_Task brief_:
Every line of the entries below from the one containing "another record -/" to the one containing "def withRecord (p", both ends included, must be written out exactly. No other line belongs in the answer.

Saved entries:
----------

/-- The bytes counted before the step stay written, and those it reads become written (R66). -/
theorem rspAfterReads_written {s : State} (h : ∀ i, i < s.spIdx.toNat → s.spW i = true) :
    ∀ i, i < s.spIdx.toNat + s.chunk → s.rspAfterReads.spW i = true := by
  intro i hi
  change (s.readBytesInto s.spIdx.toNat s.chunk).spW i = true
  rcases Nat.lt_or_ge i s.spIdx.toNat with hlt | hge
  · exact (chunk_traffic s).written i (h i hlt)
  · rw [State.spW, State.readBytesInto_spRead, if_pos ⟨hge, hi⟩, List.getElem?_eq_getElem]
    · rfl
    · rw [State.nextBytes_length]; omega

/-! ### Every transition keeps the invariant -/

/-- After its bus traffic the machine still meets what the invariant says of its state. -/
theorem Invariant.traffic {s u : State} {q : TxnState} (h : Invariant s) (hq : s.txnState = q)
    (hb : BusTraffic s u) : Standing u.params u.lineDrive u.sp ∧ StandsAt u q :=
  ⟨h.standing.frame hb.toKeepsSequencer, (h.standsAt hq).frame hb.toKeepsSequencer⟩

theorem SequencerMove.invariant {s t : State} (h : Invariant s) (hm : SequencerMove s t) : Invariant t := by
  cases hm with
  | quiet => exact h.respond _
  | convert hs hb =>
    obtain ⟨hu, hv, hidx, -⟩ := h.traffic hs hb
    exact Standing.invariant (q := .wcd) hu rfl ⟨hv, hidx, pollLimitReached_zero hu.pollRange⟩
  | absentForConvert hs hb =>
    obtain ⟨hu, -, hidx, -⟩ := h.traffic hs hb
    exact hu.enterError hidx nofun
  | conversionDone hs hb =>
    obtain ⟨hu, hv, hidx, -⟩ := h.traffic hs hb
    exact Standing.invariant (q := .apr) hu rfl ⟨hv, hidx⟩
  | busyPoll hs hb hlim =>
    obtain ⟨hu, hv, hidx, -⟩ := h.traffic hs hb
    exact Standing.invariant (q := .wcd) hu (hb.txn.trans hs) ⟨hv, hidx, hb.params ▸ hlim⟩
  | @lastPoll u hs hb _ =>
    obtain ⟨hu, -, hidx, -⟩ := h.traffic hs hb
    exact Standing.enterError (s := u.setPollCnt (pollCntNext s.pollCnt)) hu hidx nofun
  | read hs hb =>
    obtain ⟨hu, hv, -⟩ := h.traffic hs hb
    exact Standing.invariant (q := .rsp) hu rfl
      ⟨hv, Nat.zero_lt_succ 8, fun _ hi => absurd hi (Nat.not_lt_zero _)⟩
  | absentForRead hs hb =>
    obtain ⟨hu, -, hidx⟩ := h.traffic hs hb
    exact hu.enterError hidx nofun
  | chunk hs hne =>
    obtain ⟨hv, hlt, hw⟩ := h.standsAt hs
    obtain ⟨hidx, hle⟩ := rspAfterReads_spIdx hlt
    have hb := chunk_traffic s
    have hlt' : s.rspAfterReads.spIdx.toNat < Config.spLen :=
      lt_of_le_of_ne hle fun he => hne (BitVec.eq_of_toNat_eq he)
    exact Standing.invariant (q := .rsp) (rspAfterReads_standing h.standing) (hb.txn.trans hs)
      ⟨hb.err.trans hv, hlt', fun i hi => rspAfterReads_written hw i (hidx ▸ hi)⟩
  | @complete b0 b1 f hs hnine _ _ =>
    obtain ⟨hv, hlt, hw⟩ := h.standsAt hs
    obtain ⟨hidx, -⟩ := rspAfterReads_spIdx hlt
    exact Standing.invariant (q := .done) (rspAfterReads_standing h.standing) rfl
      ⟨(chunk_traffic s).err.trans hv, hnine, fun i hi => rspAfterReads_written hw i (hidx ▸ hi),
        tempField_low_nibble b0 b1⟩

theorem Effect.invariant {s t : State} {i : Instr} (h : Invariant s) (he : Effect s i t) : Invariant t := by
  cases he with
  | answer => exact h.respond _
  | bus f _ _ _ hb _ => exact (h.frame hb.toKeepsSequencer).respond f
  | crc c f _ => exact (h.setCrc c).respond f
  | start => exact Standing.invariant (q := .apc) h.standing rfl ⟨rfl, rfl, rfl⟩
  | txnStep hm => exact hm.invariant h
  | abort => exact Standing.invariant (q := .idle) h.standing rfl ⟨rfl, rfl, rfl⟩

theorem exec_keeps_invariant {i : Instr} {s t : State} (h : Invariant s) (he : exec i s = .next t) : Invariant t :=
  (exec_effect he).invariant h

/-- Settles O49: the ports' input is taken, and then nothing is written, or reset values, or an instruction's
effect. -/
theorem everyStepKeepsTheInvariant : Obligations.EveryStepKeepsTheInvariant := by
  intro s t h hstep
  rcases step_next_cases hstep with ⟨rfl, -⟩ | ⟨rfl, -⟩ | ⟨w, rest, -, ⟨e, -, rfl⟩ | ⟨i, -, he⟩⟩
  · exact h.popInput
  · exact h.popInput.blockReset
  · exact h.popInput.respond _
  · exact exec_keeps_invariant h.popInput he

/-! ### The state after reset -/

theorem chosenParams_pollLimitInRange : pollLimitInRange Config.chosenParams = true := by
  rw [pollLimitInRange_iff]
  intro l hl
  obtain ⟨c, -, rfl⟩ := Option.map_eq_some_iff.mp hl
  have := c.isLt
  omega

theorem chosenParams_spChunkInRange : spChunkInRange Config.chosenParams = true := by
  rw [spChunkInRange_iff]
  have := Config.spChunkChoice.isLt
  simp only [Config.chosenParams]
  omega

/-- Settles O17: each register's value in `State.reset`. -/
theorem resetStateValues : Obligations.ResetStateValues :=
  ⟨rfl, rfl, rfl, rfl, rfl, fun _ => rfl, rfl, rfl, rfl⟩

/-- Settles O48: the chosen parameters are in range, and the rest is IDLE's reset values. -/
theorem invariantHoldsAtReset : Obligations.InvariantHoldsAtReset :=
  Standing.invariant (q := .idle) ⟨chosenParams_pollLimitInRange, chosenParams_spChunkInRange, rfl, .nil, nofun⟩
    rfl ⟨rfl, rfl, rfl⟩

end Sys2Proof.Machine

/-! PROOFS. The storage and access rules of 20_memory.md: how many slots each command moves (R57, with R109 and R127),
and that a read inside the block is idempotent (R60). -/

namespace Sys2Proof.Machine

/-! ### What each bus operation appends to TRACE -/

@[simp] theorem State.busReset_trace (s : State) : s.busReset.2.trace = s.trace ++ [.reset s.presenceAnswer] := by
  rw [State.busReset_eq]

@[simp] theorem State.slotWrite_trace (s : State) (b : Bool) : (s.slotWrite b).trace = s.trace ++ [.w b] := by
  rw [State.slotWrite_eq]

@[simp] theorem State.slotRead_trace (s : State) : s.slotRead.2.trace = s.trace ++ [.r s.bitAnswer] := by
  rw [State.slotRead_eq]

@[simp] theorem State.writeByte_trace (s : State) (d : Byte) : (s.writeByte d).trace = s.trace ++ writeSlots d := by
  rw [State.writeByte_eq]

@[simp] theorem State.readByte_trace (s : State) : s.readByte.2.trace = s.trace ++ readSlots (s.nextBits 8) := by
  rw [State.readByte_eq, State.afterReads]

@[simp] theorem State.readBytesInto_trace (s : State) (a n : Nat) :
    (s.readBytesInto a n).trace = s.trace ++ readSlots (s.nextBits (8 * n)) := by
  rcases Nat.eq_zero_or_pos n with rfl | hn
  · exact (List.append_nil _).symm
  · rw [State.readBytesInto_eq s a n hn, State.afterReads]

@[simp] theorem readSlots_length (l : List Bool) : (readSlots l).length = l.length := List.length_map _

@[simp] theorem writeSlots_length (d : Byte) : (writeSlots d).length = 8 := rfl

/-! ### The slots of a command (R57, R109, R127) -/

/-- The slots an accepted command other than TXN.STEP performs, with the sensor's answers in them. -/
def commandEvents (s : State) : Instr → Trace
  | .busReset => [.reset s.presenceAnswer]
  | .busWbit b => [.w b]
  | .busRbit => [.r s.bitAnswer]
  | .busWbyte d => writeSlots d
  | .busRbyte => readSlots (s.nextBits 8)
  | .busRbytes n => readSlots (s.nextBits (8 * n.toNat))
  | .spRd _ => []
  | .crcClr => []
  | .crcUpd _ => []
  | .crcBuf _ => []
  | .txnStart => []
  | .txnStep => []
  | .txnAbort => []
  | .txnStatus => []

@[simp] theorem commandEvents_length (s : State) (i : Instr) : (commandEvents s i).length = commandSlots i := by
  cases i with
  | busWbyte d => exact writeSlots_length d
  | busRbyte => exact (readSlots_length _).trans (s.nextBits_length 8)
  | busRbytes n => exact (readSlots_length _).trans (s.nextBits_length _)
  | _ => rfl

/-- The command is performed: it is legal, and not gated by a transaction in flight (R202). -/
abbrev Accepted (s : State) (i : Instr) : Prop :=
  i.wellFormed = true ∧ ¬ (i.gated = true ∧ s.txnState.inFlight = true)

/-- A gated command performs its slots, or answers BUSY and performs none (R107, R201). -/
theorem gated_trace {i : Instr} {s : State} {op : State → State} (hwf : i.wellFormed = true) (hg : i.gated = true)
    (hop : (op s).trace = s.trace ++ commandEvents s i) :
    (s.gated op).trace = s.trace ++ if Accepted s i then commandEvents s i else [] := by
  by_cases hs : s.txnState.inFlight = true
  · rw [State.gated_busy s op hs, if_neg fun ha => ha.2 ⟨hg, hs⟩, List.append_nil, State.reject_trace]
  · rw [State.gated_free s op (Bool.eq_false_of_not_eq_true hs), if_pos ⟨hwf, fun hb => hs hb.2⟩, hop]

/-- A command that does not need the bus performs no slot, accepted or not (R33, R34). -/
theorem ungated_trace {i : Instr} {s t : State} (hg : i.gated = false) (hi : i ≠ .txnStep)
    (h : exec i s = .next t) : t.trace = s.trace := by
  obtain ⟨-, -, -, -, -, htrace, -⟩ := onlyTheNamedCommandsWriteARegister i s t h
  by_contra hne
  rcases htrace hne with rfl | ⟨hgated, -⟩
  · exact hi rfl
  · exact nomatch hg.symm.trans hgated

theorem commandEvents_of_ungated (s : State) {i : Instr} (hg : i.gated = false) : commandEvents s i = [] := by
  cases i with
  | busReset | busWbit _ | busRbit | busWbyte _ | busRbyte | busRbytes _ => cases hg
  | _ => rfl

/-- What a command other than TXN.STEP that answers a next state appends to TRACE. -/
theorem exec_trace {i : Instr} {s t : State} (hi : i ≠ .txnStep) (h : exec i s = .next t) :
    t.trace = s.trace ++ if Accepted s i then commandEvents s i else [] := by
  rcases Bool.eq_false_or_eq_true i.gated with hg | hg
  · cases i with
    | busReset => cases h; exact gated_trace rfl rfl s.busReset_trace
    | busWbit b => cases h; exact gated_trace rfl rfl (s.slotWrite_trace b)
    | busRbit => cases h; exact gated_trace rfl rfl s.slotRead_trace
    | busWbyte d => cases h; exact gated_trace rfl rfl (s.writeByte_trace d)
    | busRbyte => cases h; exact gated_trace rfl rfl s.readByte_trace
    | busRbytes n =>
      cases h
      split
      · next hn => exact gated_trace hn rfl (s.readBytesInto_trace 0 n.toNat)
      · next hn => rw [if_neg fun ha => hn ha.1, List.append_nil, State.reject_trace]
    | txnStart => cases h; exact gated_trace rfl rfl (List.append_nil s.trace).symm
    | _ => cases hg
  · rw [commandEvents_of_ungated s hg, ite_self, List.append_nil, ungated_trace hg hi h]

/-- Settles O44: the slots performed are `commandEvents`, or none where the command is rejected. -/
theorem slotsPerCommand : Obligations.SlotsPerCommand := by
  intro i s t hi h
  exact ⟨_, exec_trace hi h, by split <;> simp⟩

----------

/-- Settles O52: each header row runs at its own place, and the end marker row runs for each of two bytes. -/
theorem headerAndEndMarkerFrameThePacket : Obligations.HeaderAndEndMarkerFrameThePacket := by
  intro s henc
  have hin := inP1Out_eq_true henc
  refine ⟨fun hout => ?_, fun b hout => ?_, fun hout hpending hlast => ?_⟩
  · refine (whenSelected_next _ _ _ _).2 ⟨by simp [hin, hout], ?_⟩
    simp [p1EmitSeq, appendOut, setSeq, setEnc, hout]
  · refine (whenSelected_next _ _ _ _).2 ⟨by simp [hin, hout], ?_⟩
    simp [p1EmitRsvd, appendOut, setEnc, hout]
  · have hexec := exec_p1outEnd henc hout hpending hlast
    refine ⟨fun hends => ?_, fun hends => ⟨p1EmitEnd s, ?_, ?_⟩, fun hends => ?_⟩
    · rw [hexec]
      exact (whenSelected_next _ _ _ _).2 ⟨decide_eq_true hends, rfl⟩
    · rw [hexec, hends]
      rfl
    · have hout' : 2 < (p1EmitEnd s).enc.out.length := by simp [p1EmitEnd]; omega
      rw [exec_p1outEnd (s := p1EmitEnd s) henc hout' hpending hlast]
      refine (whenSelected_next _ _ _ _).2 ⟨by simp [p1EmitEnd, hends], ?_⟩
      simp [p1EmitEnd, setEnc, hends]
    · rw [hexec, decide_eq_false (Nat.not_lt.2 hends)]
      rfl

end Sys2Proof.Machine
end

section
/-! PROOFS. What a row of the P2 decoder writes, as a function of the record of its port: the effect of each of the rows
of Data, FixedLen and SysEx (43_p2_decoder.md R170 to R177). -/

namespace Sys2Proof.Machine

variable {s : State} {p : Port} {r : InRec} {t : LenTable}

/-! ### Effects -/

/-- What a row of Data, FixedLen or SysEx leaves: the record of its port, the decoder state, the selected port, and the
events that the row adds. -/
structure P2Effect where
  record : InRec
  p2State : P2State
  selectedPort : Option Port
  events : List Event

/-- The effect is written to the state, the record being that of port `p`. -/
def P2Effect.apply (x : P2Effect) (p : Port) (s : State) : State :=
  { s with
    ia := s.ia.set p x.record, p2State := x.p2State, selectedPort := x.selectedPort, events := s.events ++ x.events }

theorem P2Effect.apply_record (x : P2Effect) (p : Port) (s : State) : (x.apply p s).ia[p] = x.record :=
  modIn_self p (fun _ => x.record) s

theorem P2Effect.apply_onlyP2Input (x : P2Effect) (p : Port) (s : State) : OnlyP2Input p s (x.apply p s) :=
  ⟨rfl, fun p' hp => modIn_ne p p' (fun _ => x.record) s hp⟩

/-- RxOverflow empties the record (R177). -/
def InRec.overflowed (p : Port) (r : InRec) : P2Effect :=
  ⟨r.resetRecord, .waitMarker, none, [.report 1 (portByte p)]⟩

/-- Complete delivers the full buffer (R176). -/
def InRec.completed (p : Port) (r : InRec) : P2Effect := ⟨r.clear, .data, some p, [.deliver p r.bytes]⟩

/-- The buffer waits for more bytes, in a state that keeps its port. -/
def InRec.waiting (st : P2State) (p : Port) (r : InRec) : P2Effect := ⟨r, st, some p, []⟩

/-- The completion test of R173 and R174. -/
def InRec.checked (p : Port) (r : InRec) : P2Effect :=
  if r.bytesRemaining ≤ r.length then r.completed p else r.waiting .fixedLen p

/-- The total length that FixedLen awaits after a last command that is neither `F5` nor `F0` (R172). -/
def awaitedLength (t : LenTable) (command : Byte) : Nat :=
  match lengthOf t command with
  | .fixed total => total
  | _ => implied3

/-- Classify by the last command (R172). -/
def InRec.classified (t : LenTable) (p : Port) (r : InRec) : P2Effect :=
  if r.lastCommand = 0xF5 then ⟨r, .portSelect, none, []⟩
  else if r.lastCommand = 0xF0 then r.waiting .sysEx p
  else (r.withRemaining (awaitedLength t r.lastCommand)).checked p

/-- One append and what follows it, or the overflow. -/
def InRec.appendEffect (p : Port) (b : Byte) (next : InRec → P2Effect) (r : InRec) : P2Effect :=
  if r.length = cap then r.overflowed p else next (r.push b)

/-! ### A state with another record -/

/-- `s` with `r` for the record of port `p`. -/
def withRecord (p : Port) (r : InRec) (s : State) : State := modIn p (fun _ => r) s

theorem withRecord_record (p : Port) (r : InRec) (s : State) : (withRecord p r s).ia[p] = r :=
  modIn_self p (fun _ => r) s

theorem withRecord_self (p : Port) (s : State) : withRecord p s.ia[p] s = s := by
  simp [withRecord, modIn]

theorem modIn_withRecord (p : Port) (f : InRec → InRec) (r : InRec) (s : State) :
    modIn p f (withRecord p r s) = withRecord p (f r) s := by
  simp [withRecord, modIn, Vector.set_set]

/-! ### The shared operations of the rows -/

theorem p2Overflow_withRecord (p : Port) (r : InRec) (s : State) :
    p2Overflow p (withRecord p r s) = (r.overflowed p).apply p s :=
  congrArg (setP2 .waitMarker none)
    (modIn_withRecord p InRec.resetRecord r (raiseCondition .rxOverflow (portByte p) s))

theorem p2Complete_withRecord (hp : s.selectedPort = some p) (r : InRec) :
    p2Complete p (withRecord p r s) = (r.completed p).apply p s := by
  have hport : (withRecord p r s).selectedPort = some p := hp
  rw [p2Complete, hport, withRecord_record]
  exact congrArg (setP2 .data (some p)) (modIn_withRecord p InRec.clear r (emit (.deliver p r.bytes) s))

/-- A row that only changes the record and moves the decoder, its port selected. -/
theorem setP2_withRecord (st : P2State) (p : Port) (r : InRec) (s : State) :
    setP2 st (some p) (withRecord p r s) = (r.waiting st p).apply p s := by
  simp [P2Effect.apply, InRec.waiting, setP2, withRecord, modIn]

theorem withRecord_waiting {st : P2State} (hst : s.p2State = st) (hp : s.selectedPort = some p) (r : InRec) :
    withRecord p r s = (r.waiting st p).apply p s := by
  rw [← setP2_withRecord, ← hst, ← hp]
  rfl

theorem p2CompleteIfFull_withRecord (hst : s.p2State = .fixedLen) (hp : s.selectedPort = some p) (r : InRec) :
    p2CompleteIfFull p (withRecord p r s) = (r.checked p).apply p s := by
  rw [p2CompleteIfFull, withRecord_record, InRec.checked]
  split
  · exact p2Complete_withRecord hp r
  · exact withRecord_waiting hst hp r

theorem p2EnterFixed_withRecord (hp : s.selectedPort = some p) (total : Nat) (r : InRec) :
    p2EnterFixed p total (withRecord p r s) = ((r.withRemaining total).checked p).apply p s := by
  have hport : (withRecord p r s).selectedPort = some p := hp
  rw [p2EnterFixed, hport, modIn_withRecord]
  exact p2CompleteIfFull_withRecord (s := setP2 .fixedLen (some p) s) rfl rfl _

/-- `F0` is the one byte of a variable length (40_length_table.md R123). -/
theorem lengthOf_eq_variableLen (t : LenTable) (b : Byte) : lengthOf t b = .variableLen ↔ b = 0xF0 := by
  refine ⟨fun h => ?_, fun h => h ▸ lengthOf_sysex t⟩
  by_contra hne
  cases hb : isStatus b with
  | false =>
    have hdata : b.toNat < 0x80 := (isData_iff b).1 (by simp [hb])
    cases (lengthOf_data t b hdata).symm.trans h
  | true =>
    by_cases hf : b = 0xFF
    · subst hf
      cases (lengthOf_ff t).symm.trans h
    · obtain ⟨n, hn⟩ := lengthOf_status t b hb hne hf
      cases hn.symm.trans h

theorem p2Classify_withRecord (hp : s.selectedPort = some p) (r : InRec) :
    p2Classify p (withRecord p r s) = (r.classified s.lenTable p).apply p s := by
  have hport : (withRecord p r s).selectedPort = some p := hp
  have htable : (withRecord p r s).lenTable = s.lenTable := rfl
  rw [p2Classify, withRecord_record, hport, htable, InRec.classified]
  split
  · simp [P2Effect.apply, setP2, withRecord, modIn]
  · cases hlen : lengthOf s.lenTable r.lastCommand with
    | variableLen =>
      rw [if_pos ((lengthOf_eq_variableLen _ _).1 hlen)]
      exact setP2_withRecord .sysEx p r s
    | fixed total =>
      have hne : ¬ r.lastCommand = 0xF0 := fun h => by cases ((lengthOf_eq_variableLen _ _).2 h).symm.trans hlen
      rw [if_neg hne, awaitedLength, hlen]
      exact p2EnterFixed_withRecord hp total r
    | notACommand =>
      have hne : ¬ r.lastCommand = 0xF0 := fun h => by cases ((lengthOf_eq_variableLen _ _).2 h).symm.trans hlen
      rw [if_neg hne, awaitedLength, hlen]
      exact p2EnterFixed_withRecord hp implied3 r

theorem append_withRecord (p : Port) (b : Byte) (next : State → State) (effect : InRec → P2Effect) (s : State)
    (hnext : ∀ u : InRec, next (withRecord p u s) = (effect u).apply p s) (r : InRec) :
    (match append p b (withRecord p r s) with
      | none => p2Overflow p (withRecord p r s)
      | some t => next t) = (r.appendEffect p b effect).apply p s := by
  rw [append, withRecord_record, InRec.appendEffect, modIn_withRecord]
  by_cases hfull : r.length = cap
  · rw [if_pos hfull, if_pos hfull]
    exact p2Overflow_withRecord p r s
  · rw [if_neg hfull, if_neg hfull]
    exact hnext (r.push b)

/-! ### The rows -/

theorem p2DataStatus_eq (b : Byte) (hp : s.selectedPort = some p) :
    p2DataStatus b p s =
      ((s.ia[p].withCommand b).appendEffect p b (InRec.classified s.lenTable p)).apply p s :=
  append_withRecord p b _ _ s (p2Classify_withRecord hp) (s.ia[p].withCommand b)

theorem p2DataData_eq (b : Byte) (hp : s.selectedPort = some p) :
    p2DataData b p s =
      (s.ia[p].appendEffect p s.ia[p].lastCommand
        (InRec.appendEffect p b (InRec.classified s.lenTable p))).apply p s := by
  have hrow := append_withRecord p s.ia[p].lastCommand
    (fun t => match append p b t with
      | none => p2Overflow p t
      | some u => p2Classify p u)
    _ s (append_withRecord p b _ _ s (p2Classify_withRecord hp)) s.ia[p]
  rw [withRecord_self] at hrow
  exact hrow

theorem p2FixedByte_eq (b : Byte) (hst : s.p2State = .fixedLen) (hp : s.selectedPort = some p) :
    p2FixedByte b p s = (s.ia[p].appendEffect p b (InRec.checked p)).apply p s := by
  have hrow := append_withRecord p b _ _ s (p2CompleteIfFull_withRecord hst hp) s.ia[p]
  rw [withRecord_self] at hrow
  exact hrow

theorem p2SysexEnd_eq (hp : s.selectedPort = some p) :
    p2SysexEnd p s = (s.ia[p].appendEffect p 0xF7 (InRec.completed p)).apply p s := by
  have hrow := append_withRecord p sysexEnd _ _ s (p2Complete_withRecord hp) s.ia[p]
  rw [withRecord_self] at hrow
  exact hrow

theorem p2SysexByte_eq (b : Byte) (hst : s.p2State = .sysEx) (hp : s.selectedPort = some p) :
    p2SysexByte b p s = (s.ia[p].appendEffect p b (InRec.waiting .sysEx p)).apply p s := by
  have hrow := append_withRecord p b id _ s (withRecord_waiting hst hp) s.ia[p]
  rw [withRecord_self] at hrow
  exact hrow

----------

_Output of the task_:
/-! ### A state with another record -/

/-- `s` with `r` for the record of port `p`. -/
def withRecord (p : Port) (r : InRec) (s : State) : State := modIn p (fun _ => r) s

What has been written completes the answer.